DATA UNDER STUDY:
-- ==== Sys2Proof/Certificates/Slice0/Obligations.lean ====
section
/-! DEFINITION. The statements for the provers. Each is listed in OBLIGATIONS.json with the rules of spec/ it formalises or
the sections it rests on. A decision D<n> is a choice of the spec's own (92_eei_decisions.md), a log entry a choice of the
model's: a docstring names the ones its statement rests on. -/

open Sys2Proof Sys2Proof.Machine

/-! ## The decoder and the encoder -/

/-- The worked encodings of 30_encoding.md R94 and rows of the decode table of 95_test_vectors.md section 2.1, every
format and every decode fault among them. -/
def Obligations.WorkedWordsDecode : Prop :=
  decode 1002 = .ok (.multiply .position .immediate .position) ∧
  decode 1 = .ok (.add .position .position .position) ∧
  decode 21101 = .ok (.add .immediate .immediate .relative) ∧
  decode 203 = .ok (.input .relative) ∧
  decode 204 = .ok (.output .relative) ∧
  decode 1205 = .ok (.jumpIfTrue .relative .immediate) ∧
  decode 2106 = .ok (.jumpIfFalse .immediate .relative) ∧
  decode 2107 = .ok (.lessThan .immediate .relative .position) ∧
  decode 20208 = .ok (.equals .relative .position .relative) ∧
  decode 209 = .ok (.adjustBase .relative) ∧
  decode 12399 = .ok .halt ∧
  decode 100001 = .ok (.add .position .position .position) ∧
  decode (-1) = .error .unknownOpcode ∧
  decode 98 = .error .unknownOpcode ∧
  decode 33305 = .error (.illegalMode 1) ∧
  decode 30001 = .error (.illegalMode 3) ∧
  decode 103 = .error (.illegalWriteMode 1) ∧
  decode 13001 = .error (.illegalMode 2)

/-- Decoding the word assembled from an instruction's fields (30_encoding.md section 6, item d) gives the instruction
back, for every well-formed instruction and every mode of every parameter. -/
def Obligations.DecodeAfterEncodeIsIdentity : Prop :=
  ∀ i : Instr, i.wf = true → decode (encode i) = .ok i

/-- A word decodes to an instruction exactly if it is not negative, the instruction is well-formed, and the digits the
format examines (two for the opcode, one per parameter) are those of the instruction's word; the digits above them are
ignored. Rests on D6 (negative words), D7 (mode digits 3 to 9) and D8 (ignored digits). -/
def Obligations.DecodeAcceptsExactlyTheFormats : Prop :=
  ∀ (w : Word) (i : Instr),
    decode w = .ok i ↔
      0 ≤ w.toInt ∧ i.wf = true ∧ w.toNat % 10 ^ (2 + i.modes.length) = encodeNat i

/-- 30_encoding.md R81: the opcode is `w mod 100`, the mode of parameter p (here numbered from 0) is
`(w div 10^(p+2)) mod 10`, and a missing leading digit is 0. -/
def Obligations.DecodedFieldsAreDecimalDigits : Prop :=
  (∀ (w : Word) (i : Instr), decode w = .ok i →
    i.opcode = w.toNat % 100 ∧
    ∀ p m, i.modes[p]? = some m → m.digit = w.toNat / 10 ^ (p + 2) % 10) ∧
  decode 2 = .ok (.multiply .position .position .position)

/-- 30_encoding.md R89: a word whose two low digits are 00 or 10 to 98 raises UnknownOpcode, and the step that fetches it
takes that fault: it is reported (Faulted, not Halted) and not skipped. The word 0, which every unwritten cell holds, is
one. -/
def Obligations.IllegalOpcodeIsAFault : Prop :=
  (∀ w : Word, 0 ≤ w.toInt → (w.toNat % 100 = 0 ∨ (10 ≤ w.toNat % 100 ∧ w.toNat % 100 ≤ 98)) →
    decode w = .error .unknownOpcode ∧
    ∀ (s : State) (r : Run), s.coreSteps r → s.inSpace s.pc → s.mem.read s.pc.toNat = w →
      step s = .next (s.raise { kind := .unknownOpcode, param := none })) ∧
  decode 0 = .error .unknownOpcode ∧
  (∀ (s : State) (t : Trap), (s.raise t).status = .faulted) ∧
  (∀ (s : State) (r : Run), s.coreSteps r → s.inSpace s.pc → (∀ c ∈ s.mem, c.1 ≠ s.pc.toNat) →
    step s = .next (s.raise { kind := .unknownOpcode, param := none }))

/-- 30_encoding.md R88: mode digit 1 on a write parameter raises IllegalWriteMode(p), p = 3 with opcodes 1, 2, 7 and 8 and
p = 1 with opcode 3 (the read parameters before it in legal modes); so no word decodes to an instruction that writes in
immediate mode. -/
def Obligations.ImmediateWriteIsRefused : Prop :=
  (∀ w : Word, 0 ≤ w.toInt →
    (w.toNat % 100 = 1 ∨ w.toNat % 100 = 2 ∨ w.toNat % 100 = 7 ∨ w.toNat % 100 = 8) →
    digit w.toNat 2 < 3 → digit w.toNat 3 < 3 → digit w.toNat 4 = 1 →
    decode w = .error (.illegalWriteMode 3)) ∧
  (∀ w : Word, 0 ≤ w.toInt → w.toNat % 100 = 3 → digit w.toNat 2 = 1 →
    decode w = .error (.illegalWriteMode 1)) ∧
  (∀ (w : Word) (i : Instr), decode w = .ok i → i.wf = true) ∧
  decode 10001 = .error (.illegalWriteMode 3) ∧ decode 11102 = .error (.illegalWriteMode 3) ∧
  decode 103 = .error (.illegalWriteMode 1)

/-- Exactly which words raise which decode fault, and that the first bad mode digit in parameter order is the one reported
(30_encoding.md sections 4 and 5); and that the step that fetches such a word takes that fault: its record names the kind,
the code, the pc, the word and the parameter, whatever the parameter cells and `rb` hold, so that a decode fault of any
parameter precedes every address fault (60_exceptions.md section 1). Rests on D6 (negative words), D7 (mode digits 3 to 9),
D10 (the order), D11 and D12 (the record and its codes). -/
def Obligations.DecodeFaultsExactly : Prop :=
  (∀ (w : Word) (p : Nat),
    (decode w = .error .unknownOpcode ↔
      w.toInt < 0 ∨ w.toNat % 100 = 0 ∨ (10 ≤ w.toNat % 100 ∧ w.toNat % 100 ≤ 98)) ∧
    (decode w = .error (.illegalMode p) ↔
      0 ≤ w.toInt ∧ 1 ≤ p ∧ p ≤ paramCount (w.toNat % 100) ∧ 3 ≤ digit w.toNat (p + 1) ∧
      ∀ q, 1 ≤ q → q < p → digit w.toNat (q + 1) < 3) ∧
    (decode w = .error (.illegalWriteMode p) ↔
      0 ≤ w.toInt ∧
      ((p = 3 ∧ (w.toNat % 100 = 1 ∨ w.toNat % 100 = 2 ∨ w.toNat % 100 = 7 ∨ w.toNat % 100 = 8)) ∨
        (p = 1 ∧ w.toNat % 100 = 3)) ∧
      digit w.toNat (p + 1) = 1 ∧ ∀ q, 1 ≤ q → q < p → digit w.toNat (q + 1) < 3)) ∧
  (∀ (s : State) (r : Run) (w : Word) (p : Nat),
    s.coreSteps r → s.inSpace s.pc → s.mem.read s.pc.toNat = w →
    (decode w = .error .unknownOpcode →
      step s = .next (s.raise { kind := .unknownOpcode, param := none }) ∧
      (s.raise { kind := .unknownOpcode, param := none }).fault =
        some { kind := .unknownOpcode, code := 1, atPc := s.pc, word := some w, param := none }) ∧
    (decode w = .error (.illegalWriteMode p) →
      step s = .next (s.raise { kind := .illegalWriteMode, param := some p }) ∧
      (s.raise { kind := .illegalWriteMode, param := some p }).fault =
        some { kind := .illegalWriteMode, code := 2, atPc := s.pc, word := some w, param := some p }) ∧
    (decode w = .error (.illegalMode p) →
      step s = .next (s.raise { kind := .illegalMode, param := some p }) ∧
      (s.raise { kind := .illegalMode, param := some p }).fault =
        some { kind := .illegalMode, code := 4, atPc := s.pc, word := some w, param := some p }))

WHAT THE EXERCISE ASKS: Working from the data above, extract solely the lines from the one containing "the encoder -/" through the one containing "format examines (two", exactly as they appear, both included.

TASK RESULT:
/-! ## The decoder and the encoder -/

/-- The worked encodings of 30_encoding.md R94 and rows of the decode table of 95_test_vectors.md section 2.1, every
format and every decode fault among them. -/
def Obligations.WorkedWordsDecode : Prop :=
  decode 1002 = .ok (.multiply .position .immediate .position) ∧
  decode 1 = .ok (.add .position .position .position) ∧
  decode 21101 = .ok (.add .immediate .immediate .relative) ∧
  decode 203 = .ok (.input .relative) ∧
  decode 204 = .ok (.output .relative) ∧
  decode 1205 = .ok (.jumpIfTrue .relative .immediate) ∧
  decode 2106 = .ok (.jumpIfFalse .immediate .relative) ∧
  decode 2107 = .ok (.lessThan .immediate .relative .position) ∧
  decode 20208 = .ok (.equals .relative .position .relative) ∧
  decode 209 = .ok (.adjustBase .relative) ∧
  decode 12399 = .ok .halt ∧
  decode 100001 = .ok (.add .position .position .position) ∧
  decode (-1) = .error .unknownOpcode ∧
  decode 98 = .error .unknownOpcode ∧
  decode 33305 = .error (.illegalMode 1) ∧
  decode 30001 = .error (.illegalMode 3) ∧
  decode 103 = .error (.illegalWriteMode 1) ∧
  decode 13001 = .error (.illegalMode 2)

/-- Decoding the word assembled from an instruction's fields (30_encoding.md section 6, item d) gives the instruction
back, for every well-formed instruction and every mode of every parameter. -/
def Obligations.DecodeAfterEncodeIsIdentity : Prop :=
  ∀ i : Instr, i.wf = true → decode (encode i) = .ok i

/-- A word decodes to an instruction exactly if it is not negative, the instruction is well-formed, and the digits the
format examines (two for the opcode, one per parameter) are those of the instruction's word; the digits above them are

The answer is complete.